## Task brief
The entries that follow include a run beginning at the line with "def State.reversal (s" and ending at the line with "(pt, before) =>"; restate that run word for word and leave the rest out.

+---+

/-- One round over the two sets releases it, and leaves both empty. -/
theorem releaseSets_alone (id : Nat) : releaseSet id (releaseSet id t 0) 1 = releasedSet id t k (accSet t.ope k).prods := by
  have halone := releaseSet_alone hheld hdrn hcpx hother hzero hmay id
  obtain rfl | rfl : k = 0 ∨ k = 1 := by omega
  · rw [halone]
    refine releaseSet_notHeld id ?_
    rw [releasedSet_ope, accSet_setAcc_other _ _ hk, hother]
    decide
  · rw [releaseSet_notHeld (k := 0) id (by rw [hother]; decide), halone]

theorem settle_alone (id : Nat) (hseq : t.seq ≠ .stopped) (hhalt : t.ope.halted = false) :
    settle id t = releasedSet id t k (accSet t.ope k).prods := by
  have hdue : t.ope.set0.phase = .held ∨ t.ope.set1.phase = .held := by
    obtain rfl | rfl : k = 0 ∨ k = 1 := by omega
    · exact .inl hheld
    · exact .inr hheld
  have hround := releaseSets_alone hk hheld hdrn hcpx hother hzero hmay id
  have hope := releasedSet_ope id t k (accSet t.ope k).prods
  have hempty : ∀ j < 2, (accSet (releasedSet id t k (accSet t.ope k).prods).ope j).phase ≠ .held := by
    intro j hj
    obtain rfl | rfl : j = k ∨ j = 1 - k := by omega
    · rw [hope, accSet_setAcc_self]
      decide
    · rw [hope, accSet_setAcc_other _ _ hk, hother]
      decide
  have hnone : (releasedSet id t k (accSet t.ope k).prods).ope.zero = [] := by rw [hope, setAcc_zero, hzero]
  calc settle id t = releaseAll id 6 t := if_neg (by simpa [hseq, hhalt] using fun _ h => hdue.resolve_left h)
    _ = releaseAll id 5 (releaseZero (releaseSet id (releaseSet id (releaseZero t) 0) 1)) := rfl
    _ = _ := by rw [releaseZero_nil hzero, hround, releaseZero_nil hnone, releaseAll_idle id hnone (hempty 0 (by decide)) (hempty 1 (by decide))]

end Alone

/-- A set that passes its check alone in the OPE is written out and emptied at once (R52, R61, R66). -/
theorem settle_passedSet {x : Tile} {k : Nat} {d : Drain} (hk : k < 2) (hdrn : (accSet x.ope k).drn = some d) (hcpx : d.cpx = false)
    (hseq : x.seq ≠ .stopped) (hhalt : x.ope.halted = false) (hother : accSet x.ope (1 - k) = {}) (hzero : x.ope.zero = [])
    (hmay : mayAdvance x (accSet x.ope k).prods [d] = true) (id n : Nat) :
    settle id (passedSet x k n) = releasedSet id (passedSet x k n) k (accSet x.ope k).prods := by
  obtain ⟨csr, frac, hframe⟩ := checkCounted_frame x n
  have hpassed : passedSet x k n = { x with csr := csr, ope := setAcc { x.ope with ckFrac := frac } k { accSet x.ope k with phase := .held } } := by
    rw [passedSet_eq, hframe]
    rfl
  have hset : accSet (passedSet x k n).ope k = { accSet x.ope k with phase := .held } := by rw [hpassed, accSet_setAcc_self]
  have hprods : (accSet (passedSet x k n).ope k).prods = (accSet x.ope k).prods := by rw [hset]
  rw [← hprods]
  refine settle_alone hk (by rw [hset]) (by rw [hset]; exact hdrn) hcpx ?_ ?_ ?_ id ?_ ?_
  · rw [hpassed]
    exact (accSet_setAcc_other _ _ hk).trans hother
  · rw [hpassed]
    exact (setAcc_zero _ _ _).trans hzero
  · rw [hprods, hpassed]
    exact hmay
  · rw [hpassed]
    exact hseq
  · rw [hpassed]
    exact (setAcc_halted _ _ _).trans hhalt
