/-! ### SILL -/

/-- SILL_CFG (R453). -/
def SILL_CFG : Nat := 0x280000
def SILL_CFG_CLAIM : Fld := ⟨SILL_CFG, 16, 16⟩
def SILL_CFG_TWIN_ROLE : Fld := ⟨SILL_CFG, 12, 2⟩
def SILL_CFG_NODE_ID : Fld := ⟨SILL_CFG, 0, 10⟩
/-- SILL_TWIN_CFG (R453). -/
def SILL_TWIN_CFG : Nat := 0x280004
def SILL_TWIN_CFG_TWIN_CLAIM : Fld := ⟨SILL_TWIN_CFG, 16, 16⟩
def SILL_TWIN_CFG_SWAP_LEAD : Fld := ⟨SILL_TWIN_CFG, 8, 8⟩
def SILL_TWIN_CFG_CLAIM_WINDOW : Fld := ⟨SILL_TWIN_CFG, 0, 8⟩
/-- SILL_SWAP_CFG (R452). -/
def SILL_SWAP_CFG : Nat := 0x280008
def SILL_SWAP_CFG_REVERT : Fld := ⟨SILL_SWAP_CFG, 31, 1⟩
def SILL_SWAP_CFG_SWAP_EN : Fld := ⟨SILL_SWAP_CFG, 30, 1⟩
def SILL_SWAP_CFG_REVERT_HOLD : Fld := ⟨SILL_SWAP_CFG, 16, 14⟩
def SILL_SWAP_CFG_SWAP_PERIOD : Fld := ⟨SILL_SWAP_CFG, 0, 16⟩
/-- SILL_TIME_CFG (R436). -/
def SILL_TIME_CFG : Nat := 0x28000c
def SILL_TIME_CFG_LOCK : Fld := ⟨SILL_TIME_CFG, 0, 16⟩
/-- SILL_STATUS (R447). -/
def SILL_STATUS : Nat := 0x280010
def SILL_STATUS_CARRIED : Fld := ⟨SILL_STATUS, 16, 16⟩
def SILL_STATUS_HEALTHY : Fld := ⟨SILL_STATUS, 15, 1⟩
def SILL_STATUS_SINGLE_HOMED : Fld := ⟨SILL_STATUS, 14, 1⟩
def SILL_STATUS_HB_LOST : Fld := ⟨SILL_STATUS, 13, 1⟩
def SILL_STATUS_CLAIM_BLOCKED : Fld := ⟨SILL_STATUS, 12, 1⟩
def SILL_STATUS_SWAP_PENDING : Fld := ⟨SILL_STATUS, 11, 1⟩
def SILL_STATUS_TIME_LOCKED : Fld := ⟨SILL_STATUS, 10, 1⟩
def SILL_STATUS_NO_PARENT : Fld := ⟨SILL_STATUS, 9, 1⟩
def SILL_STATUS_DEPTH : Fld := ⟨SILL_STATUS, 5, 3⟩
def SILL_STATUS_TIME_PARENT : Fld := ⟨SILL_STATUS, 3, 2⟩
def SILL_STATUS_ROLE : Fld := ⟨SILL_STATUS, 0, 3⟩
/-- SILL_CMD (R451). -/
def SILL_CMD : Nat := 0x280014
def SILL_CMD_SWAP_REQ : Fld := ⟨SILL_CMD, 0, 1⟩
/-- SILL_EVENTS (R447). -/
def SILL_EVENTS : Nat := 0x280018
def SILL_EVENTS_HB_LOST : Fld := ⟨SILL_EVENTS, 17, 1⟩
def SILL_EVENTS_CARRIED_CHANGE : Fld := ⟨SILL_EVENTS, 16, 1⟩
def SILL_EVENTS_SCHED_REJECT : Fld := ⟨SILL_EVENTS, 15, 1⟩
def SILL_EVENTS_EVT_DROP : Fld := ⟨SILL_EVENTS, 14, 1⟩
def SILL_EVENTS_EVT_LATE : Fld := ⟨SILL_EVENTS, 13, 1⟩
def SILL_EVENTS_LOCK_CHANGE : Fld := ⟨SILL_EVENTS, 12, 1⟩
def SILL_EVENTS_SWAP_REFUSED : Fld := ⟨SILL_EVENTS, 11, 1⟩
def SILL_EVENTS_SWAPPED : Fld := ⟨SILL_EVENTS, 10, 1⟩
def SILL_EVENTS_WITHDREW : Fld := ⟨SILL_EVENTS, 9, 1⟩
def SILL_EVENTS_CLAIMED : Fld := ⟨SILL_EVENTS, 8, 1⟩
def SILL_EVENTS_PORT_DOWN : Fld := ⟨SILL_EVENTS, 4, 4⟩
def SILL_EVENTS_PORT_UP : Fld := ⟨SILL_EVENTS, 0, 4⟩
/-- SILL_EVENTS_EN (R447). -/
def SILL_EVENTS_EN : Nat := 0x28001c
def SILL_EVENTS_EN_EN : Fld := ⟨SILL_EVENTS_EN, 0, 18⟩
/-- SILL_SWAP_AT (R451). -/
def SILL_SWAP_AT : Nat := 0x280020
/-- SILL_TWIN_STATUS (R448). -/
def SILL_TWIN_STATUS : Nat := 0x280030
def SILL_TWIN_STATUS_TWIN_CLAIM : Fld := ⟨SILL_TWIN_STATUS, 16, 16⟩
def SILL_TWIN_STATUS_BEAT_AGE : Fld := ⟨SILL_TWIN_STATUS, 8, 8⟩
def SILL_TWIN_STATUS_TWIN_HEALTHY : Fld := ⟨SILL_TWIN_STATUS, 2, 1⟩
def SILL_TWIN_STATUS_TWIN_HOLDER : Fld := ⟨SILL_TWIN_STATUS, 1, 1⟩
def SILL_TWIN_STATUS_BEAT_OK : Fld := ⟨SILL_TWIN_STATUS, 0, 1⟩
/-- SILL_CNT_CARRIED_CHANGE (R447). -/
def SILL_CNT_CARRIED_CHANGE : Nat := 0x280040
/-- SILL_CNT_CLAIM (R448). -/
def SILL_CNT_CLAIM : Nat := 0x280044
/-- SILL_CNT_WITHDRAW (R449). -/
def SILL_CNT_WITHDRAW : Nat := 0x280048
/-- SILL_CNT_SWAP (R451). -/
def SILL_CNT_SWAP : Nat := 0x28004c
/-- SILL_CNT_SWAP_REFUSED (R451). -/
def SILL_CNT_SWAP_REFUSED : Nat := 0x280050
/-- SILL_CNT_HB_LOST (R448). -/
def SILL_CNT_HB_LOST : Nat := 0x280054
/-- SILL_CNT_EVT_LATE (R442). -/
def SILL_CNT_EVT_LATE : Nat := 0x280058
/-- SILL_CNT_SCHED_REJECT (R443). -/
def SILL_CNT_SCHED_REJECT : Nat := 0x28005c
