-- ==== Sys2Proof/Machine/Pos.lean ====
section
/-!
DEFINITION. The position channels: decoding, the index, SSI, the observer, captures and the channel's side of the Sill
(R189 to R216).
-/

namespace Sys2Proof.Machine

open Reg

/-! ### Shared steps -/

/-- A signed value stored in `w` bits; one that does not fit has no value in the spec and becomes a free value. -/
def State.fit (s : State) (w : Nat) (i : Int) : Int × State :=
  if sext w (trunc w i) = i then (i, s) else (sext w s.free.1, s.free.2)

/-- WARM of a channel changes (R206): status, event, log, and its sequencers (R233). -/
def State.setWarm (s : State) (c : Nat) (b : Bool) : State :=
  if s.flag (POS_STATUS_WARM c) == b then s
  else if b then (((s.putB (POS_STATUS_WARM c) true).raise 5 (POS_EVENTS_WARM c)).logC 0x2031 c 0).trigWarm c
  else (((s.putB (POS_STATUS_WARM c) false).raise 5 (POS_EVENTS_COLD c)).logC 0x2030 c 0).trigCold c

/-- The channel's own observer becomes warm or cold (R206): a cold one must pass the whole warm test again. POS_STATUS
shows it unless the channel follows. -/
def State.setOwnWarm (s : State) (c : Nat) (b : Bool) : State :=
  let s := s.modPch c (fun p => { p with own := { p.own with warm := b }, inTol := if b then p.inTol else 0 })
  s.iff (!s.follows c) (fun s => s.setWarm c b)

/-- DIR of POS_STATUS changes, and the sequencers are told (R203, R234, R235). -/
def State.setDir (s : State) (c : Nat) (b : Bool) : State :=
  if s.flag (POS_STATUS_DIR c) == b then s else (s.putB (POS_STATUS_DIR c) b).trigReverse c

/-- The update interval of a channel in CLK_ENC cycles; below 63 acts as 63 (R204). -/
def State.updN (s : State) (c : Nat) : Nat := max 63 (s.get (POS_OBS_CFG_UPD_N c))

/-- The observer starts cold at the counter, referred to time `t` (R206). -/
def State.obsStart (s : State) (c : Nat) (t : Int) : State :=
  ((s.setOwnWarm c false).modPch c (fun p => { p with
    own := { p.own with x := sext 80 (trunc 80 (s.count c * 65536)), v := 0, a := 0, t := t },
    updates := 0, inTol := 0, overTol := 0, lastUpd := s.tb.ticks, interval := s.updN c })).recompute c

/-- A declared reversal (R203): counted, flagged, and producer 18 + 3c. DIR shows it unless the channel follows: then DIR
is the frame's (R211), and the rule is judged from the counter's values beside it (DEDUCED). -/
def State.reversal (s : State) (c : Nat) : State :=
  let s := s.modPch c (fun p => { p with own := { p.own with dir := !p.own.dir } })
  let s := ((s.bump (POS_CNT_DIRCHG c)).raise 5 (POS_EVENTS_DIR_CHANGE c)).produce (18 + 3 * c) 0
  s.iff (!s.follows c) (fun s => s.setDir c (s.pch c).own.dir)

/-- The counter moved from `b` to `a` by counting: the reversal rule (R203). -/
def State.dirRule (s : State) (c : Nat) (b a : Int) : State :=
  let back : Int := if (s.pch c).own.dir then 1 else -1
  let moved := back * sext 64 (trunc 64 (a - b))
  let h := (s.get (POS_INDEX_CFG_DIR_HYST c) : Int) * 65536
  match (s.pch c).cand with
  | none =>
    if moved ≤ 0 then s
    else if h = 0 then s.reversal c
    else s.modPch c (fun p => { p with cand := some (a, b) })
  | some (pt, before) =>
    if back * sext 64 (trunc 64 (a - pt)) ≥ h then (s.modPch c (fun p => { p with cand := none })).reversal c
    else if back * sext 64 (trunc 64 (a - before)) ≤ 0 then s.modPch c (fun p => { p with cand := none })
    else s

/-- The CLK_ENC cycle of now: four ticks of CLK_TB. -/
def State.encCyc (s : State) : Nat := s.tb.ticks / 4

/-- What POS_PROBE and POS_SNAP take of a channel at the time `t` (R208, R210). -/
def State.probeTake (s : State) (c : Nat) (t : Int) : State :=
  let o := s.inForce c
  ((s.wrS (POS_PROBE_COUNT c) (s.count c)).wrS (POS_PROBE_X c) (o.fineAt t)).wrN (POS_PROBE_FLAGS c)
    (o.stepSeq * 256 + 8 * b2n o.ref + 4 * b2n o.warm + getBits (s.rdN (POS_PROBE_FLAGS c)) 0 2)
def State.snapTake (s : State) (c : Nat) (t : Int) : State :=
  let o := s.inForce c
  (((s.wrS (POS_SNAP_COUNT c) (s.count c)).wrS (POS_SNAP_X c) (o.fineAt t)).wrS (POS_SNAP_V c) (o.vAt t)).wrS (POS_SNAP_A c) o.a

+---+

## The answer
def State.reversal (s : State) (c : Nat) : State :=
  let s := s.modPch c (fun p => { p with own := { p.own with dir := !p.own.dir } })
  let s := ((s.bump (POS_CNT_DIRCHG c)).raise 5 (POS_EVENTS_DIR_CHANGE c)).produce (18 + 3 * c) 0
  s.iff (!s.follows c) (fun s => s.setDir c (s.pch c).own.dir)

/-- The counter moved from `b` to `a` by counting: the reversal rule (R203). -/
def State.dirRule (s : State) (c : Nat) (b a : Int) : State :=
  let back : Int := if (s.pch c).own.dir then 1 else -1
  let moved := back * sext 64 (trunc 64 (a - b))
  let h := (s.get (POS_INDEX_CFG_DIR_HYST c) : Int) * 65536
  match (s.pch c).cand with
  | none =>
    if moved ≤ 0 then s
    else if h = 0 then s.reversal c
    else s.modPch c (fun p => { p with cand := some (a, b) })
  | some (pt, before) =>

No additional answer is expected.